Consider, for example, the kind of imaginative thought processes that must go into dreaming up a study design able to address a question such as “How do participants who remember X differ from those who don’t?” It’s hard enough to design studies capable of answering the first part of the question, which after all concerns a process that is only indirectly observable. The second part, which concerns an unobservable process that didn’t occur, is more challenging still. But it can be done, it has been done, and Sona can make it easier to accomplish.

To prove it, we want to share with you a brilliantly designed study that used Sona to answer questions about an unobservable process that didn’t occur in participants who weren’t there. If that isn’t creativity at its finest, nothing is.

Sona and Scientific Research

It’s not often that we get to recognize research excellence. This blog is primarily a resource for Sona administrators and researchers rather than a source for research news and reviews. Regardless of the satisfaction and pride we feel whenever we come across good research that used our software, we generally have to leave it at that and let others recognize research excellence. Occasionally, though, we get lucky. Every so often we come across a brilliant study that not only used Sona, it did so in a unique way. We already dedicated a post to such a study, one in which Sona was used in a way that made us jealous we hadn’t thought of it first: Telling Delays: What Students’ Study Sign-up Timing in Sona Reveals.

When a great example of research uses Sona, and does so in a novel and/or unique manner, we get to celebrate it. We have to keep up-to-date with research methods, designs, and tools in many fields. Ingeniously designed studies that use Sona in novel ways constitute a resource we can share, not just something we are proud to be a part of. After all, if we’re impressed by a novel or brilliant use of our software, it’s often because we didn’t see the potential first, and it’s our platform! We’re in a pretty good position to know that others can benefit from hearing about it.

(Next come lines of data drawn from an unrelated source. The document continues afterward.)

-- ==== Sys2Proof/Laws/PerInstr.lean ====
section
/-!
SUPPORT. What is shown instruction by instruction: the decoder reads back what the encoder writes (03_encoding R42 to R61).
-/
set_option linter.unusedSimpArgs false
namespace Sys2Proof.Laws.Roundtrip

/-- The word of a well-formed instruction decodes to it; an operation or event has no word. -/
def Statement (i : Instr) : Prop := ∀ w, encode? i = some w → i.wf = true → decode w = .ok i

/-! ## Forms of the standard base -/

theorem roundtrip_op (f : AluOp) (rd rs1 rs2 : Reg) : Statement (.baseCompute (.op f rd rs1 rs2)) := by
  rintro w ⟨⟩ -
  cases f <;> simp [Compute.encode, decode, fmtR_low, fmtR_wide, decodeOp, AluOp.functs, aluOf]

theorem roundtrip_op32 (f : AluWOp) (rd rs1 rs2 : Reg) : Statement (.baseCompute (.op32 f rd rs1 rs2)) := by
  rintro w ⟨⟩ -
  cases f <;> simp [Compute.encode, decode, fmtR_low, fmtR_wide, decodeOp32, AluWOp.functs, aluWOf]

theorem roundtrip_imm (f : ImmOp) (rd rs1 : Reg) (k : BitVec 12) : Statement (.baseCompute (.imm f rd rs1 k)) := by
  rintro w ⟨⟩ -
  cases f <;> simp [Compute.encode, decode, fmtImm_low, fmtImm_wide, decodeOpImm, decodeOpImm32]

theorem roundtrip_shift (f : ShiftOp) (rd rs1 : Reg) (sh : BitVec 6) : Statement (.baseCompute (.shift f rd rs1 sh)) := by
  rintro w ⟨⟩ -
  have hs := sh.isLt
  cases f <;>
    simp [Compute.encode, decode, fmtImm_low, fmtImm_wide, decodeOpImm, decodeOpImm32, shamt_toNat, fmtImm_shamt,
      shamt_low, fmtImm_top _ _ _ _ _ _ (shamt_high _ sh)]
  all_goals split <;> first | omega | rfl | simp_all
  have h : 32 ≤ ((2 : BitVec 6) ++ sh : BitVec 12).toNat := by
    rw [shamt_toNat]
    simp
    omega
  exact fun e => fmtImm_f7_ne h rs1 1 rd 0x1B e

theorem roundtrip_shiftW (f : ShiftWOp) (rd rs1 sh : Reg) : Statement (.baseCompute (.shiftW f rd rs1 sh)) := by
  rintro w ⟨⟩ -
  have hs := sh.isLt
  cases f <;> simp [Compute.encode, decode, fmtR_low, fmtR_wide, decodeOpImm32, fmtR_imm12]
  split <;> first | omega | rfl

theorem roundtrip_unary (f : UnaryOp) (rd rs1 : Reg) : Statement (.baseCompute (.unary f rd rs1)) := by
  rintro w ⟨⟩ -
  cases f <;> simp [Compute.encode, decode, fmtImm_low, fmtImm_wide, fmtR_low, fmtR_wide, decodeOpImm, decodeOpImm32, decodeOp32]

theorem roundtrip_lui (rd : Reg) (k : BitVec 20) : Statement (.baseCompute (.lui rd k)) := by
  rintro w ⟨⟩ -
  obtain ⟨h1, h2, h3, h4, h5⟩ := upper_fields k rd 0x37
  simp only [Compute.encode]
  generalize (k ++ rd ++ (0x37 : BitVec 7) : Inst) = w at h1 h2 h3 h4 h5 ⊢
  simp only [decode, h1, h2, h3, h4, h5]
  rfl

theorem roundtrip_auipc (rd : Reg) (k : BitVec 20) : Statement (.baseCompute (.auipc rd k)) := by
  rintro w ⟨⟩ -
  obtain ⟨h1, h2, h3, h4, h5⟩ := upper_fields k rd 0x17
  simp only [Compute.encode]
  generalize (k ++ rd ++ (0x17 : BitVec 7) : Inst) = w at h1 h2 h3 h4 h5 ⊢
  simp only [decode, h1, h2, h3, h4, h5]
  rfl

theorem roundtrip_jalr (rd rs1 : Reg) (imm : BitVec 12) : Statement (.branchJump (.jalr rd rs1 imm)) := by
  rintro w ⟨⟩ -
  simp [Jump.encode, decode, fmtImm_low, fmtImm_wide]

theorem roundtrip_fence (fm pred succ : BitVec 4) (rd rs1 : Reg) : Statement (.fence fm pred succ rd rs1) := by
  rintro w ⟨⟩ h
  have e1 : (fmtImm (fm ++ pred ++ succ) rs1 0 rd 0x0F).extractLsb' 28 4 = fm := by
    change BitVec.extractLsb' 28 4 ((fm ++ pred ++ succ) ++ rs1 ++ (0 : BitVec 3) ++ rd ++ (0x0F : BitVec 7)) = fm
    rw [ext_append_hi _ _ _ _ (by decide), ext_append_hi _ _ _ _ (by decide), ext_append_hi _ _ _ _ (by decide),
      ext_append_hi _ _ _ _ (by decide), ext_append_hi _ _ _ _ (by decide), ext_append_hi _ _ _ _ (by decide)]
    simp
  have e2 : (fmtImm (fm ++ pred ++ succ) rs1 0 rd 0x0F).extractLsb' 24 4 = pred := by
    change BitVec.extractLsb' 24 4 ((fm ++ pred ++ succ) ++ rs1 ++ (0 : BitVec 3) ++ rd ++ (0x0F : BitVec 7)) = pred
    rw [ext_append_hi _ _ _ _ (by decide), ext_append_hi _ _ _ _ (by decide), ext_append_hi _ _ _ _ (by decide),
      ext_append_hi _ _ _ _ (by decide), ext_append_hi _ _ _ _ (by decide), ext_append_in _ _ _ _ (by decide)]
    simp
  have e3 : (fmtImm (fm ++ pred ++ succ) rs1 0 rd 0x0F).extractLsb' 20 4 = succ := by
    change BitVec.extractLsb' 20 4 ((fm ++ pred ++ succ) ++ rs1 ++ (0 : BitVec 3) ++ rd ++ (0x0F : BitVec 7)) = succ
    rw [ext_append_hi _ _ _ _ (by decide), ext_append_hi _ _ _ _ (by decide), ext_append_hi _ _ _ _ (by decide),
      ext_append_hi _ _ _ _ (by decide), ext_append_in _ _ _ _ (by decide)]
    simp
  simp only [decode, fmtImm_low, fmtImm_wide, fmtImm_opc, decodeFence, fmtImm_f3, e1, e2, e3, fmtImm_d, fmtImm_a]
  simp only [Instr.wf, Bool.not_eq_true'] at h
  rw [h]
  rfl

theorem roundtrip_fenceTso (rd rs1 : Reg) : Statement (.fenceTso rd rs1) := by
  rintro w ⟨⟩ -
  have e : (fmtImm 0x833 rs1 0 rd 0x0F) = fmtImm ((8 : BitVec 4) ++ (3 : BitVec 4) ++ (3 : BitVec 4)) rs1 0 rd 0x0F := rfl
  have e1 : (fmtImm 0x833 rs1 0 rd 0x0F).extractLsb' 28 4 = 8 := by
    change BitVec.extractLsb' 28 4 ((0x833 : BitVec 12) ++ rs1 ++ (0 : BitVec 3) ++ rd ++ (0x0F : BitVec 7)) = _
    rw [ext_append_hi _ _ _ _ (by decide), ext_append_hi _ _ _ _ (by decide), ext_append_hi _ _ _ _ (by decide),
      ext_append_hi _ _ _ _ (by decide)]
    decide
  have e2 : (fmtImm 0x833 rs1 0 rd 0x0F).extractLsb' 24 4 = 3 := by
    change BitVec.extractLsb' 24 4 ((0x833 : BitVec 12) ++ rs1 ++ (0 : BitVec 3) ++ rd ++ (0x0F : BitVec 7)) = _
    rw [ext_append_hi _ _ _ _ (by decide), ext_append_hi _ _ _ _ (by decide), ext_append_hi _ _ _ _ (by decide),
      ext_append_hi _ _ _ _ (by decide)]
    decide
  have e3 : (fmtImm 0x833 rs1 0 rd 0x0F).extractLsb' 20 4 = 3 := by
    change BitVec.extractLsb' 20 4 ((0x833 : BitVec 12) ++ rs1 ++ (0 : BitVec 3) ++ rd ++ (0x0F : BitVec 7)) = _
    rw [ext_append_hi _ _ _ _ (by decide), ext_append_hi _ _ _ _ (by decide), ext_append_hi _ _ _ _ (by decide),
      ext_append_hi _ _ _ _ (by decide)]
    decide
  simp only [decode, fmtImm_low, fmtImm_wide, fmtImm_opc, fmtImm_f3, fmtImm_d, fmtImm_a, decodeFence, e1, e2, e3]
  rfl

theorem roundtrip_fenceI (imm : BitVec 12) (rd rs1 : Reg) : Statement (.fenceI imm rd rs1) := by
  rintro w ⟨⟩ -
  simp [decode, fmtImm_low, fmtImm_wide, decodeFence]

theorem roundtrip_load (f : LoadOp) (rd rs1 : Reg) (imm : BitVec 12) : Statement (.standardLoad f rd rs1 imm) := by
  rintro w ⟨⟩ -
  cases f <;> simp [decode, fmtImm_low, fmtImm_wide, decodeLoad, LoadOp.funct3]

theorem roundtrip_store (f : StoreOp) (rs1 rs2 : Reg) (imm : BitVec 12) : Statement (.standardStore f rs1 rs2 imm) := by
  rintro w ⟨⟩ -
  cases f <;> simp [decode, fmtR_low, fmtR_wide, decodeStore, StoreOp.funct3, fmtR_immS, imm12_join]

Novel Design in a New Study
Harrington, Reese-Melancon, & Bock’s Prospective Memory Study
In the earlier post on a specific study’s use of our platform, the novelty was in how the scientists used Sona as a measure. As in that post, here we’ll be looking at a single study we found particularly impressive: Sometimes They Show, Sometimes They Don’t. Appointment Attendance as a Naturalistic Prospective Memory Task. Unlike in the previous post, we’ll be focused on Sona’s use in a brilliant research design rather than Sona as a measure. One of the great challenges in many sciences is finding ways to empirically investigate what seem to be inherently unobservable phenomena. Often, the solution is particularly ingenious, creative research designs. Richard Tolman’s famous experiments on latent learning in rats are a good example. The study by Harrington, Reese-Melancon, & Bock continues in this tradition.

Instead of a study on latent learning that would eventually highlight the flaws in the behaviorist paradigm, Harrington et al.’s study concerns prospective memory (PM), which is (in their words) “memory for future events”. More specifically, their study is on one of the two types of PM.

Sona’s Timeslots as Time-Based Prospective Memory

Not surprisingly, Harrington et al. investigated the form of PM less studied of the two (and in many ways the more difficult to study). They note quite early on that, compared to event-based prospective memory (EBPM), time-based prospective memory (TBPM), or “remembering to perform an action at a particular time or after a specified amount of time has passed”, has received comparatively less attention. EBPM “is the remembering what one does when a certain target event occurs. For example, one remembers to buy milk when one passes by the supermarket.” Harrington et al.’s study concerns TBPM, the form of PM less examined and often harder to study.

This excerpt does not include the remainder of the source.